Я не утерпел перед соблазном забежать далеко вперед и упомянуть о дальнейшей судьбе «Жизели», но, разумеется, в тот день, когда мне выдалось счастье увидать этот балет впервые, я, тогда еще безбородый юнец, не мог себе вообразить все, что должно было произойти. И на сей раз я не увлекся артисткой, исполнявшей роль Жизели, а именно самой «Жизелью», всей печальной историей героини. Исключительная прелесть этого балета заключается именно в истории совершенно неправдоподобной и все же с полной убедительностью переданной в необычайно сжатой форме «милым Тео», ставшим с тех пор одним из моих идеалов, а в одном случае и прямым вдохновителем: сюжет моего «Павильона Армиды» навеян одной фантастической повестью Теофиля Готье. Впрочем, не следует умалять и значение музыки Адана. Она не принадлежит к первоклассным шедеврам, она не может идти в сравнение с музыкой Делиба (или Чайковского), но два-три номера до того удачны и милы, это такие находки, что именно они в значительной мере способствуют какому-то исключительному воздействию балета на зрителей. Особенно это касается знаменитого аллегро-луре, в котором при первом его появлении столько любовной нежности, так передано любовное счастье и которое при репризе (в сцене сумасшествия) вызывает почти невыносимо щемящее чувство. Пожалуй, не найти чего-либо, что так бы заражало настроением, как эта, как будто простенькая и все же единственная в своем роде мелодийка… В описываемый период я уже совершенно отвык от слез; тем не менее мелодия аллегро-луре (равно как и некоторые вальсы Шуберта в обработке Листа) неизменно вызывали во мне известное «щипание в носу», и я должен был удерживаться, чтобы не разрыдаться.

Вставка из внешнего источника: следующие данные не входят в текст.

-- ==== Sys2Proof/Machine/StateLog.lean ====
section
/-! DEFINITION. The state of the Cairn log, the power-fail saver, the cascade unit and the resets that is no
register (17 R639–R676, 19 R698–R709). -/

namespace Sys2Proof.Machine

/-- An entry of the log, R640. -/
structure CairnEnt where
  tick : Payload := 0
  pos0 : Payload := 0
  e2 : Payload := 0
  detail : Payload := 0
  deriving DecidableEq, Repr

/-- An entry in the input queue: everything but the sequence number and the DROP bit, R643. -/
structure CairnIn where
  tick : Payload
  pos0 : Payload
  src : Nat
  code : Nat
  cont : Bool
  detail : Payload
  deriving DecidableEq, Repr

/-- The Cairn log beside its registers. -/
structure Cairn where
  queue : List CairnIn := []
  ring : Tab CairnEnt := []
  /-- Entries were discarded since the last one accepted. -/
  dropped : Bool := false
  /-- The log accepts nothing, R639 and R650. -/
  frozen : Bool := false
  /-- The tick of the last entry accepted, and how many were accepted in it: one a GCLK, R643. -/
  lastTick : Nat := 0
  inTick : Nat := 0
  deriving DecidableEq, Repr

/-- The stages of a power-fail save, R650. -/
inductive PfStage where
  | none | window | saving | ended
  deriving DecidableEq, Repr

/-- The power-fail saver. -/
structure Pf where
  stage : PfStage := .none
  t0 : Nat := 0
  ts : Nat := 0
  /-- The happenings of T0 + 1 were made. -/
  halted : Bool := false
  /-- The image's body as captured, by word offset: gallery slots and the Gazetteer as at T0 + 1, axes and cores as
  at TS, R657 to R660. -/
  image : Tab Word := []
  /-- The axes have been captured, at the end of TS. -/
  axesDone : Bool := false
  /-- Cores captured, and cores that missed the capture, R651. -/
  captured : List Nat := []
  missed : List Nat := []
  restoring : Bool := false
  deriving DecidableEq, Repr

/-- The cascade unit beside its registers. -/
structure Casc where
  /-- The whole ALTOFS[n], R669. -/
  altofs : Tab (BitVec 68) := []
  /-- HBOK has been 1 since ROLE was written, R670. -/
  wasOk : Bool := false
  /-- A heartbeat was lost and none accepted since, R667. -/
  lost : Bool := false
  /-- HBAGE has counted this tick already, and the axes of TAKEAX switch at its end, R667 and R670. -/
  counted : Bool := false
  taking : Bool := false
  /-- Axes that run on their CASC.ALT source since a takeover, R670. -/
  switched : List Nat := []
  deriving DecidableEq, Repr

/-- Reset and its conditions, R699, R703 and R709. -/
structure Sys where
  /-- The device holds itself in reset. -/
  inReset : Bool := false
  thermTrip : Bool := false
  deriving DecidableEq, Repr

end Sys2Proof.Machine
end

Глава 11. Казенная гимназия

Меня определили в гимназию Императорского «Человеколюбивого общества». Выбор мамой этого заведения объяснялся двумя обстоятельствами: во-первых, тем, что оно было горячо рекомендовано ее подругой Терезой Бентковской (Тереза Федоровна Бентковская была дочерью знаменитого художника Ф. А. Бруни), двое сыновей которой в нем уже учились, во-вторых же, гимназия эта находилась на очень близком расстоянии от нашего дома. Однако мне она с первого же дня не понравилась, и эту антипатию я сохранил в течение всех пяти лет, в ней проведенных. Суммируя свои впечатления, я думаю, что она особенно претила моему вкусу, что в ней был какой-то специфический – «слишком русский» – дух. Позже, когда я в литературе и в театре, в изображениях Гоголя, Островского, Щедрина познакомился с тем, что представляла собой типично русская жизнь, типичные русские чиновники, типичный быт мещанский, то я во всем этом узнавал именно дух и, так сказать, тон моей первой гимназии. С другой стороны, мне кажется, что в какое бы казенное заведение меня ни определили, – я бы там страдал не менее, и как раз не от каких-либо особенностей данного учреждения, а от всей казенщины вообще, к которой я уже тогда чувствовал непреодолимое отвращение.


Здание мужской гимназии Императорского «Человеколюбивого общества».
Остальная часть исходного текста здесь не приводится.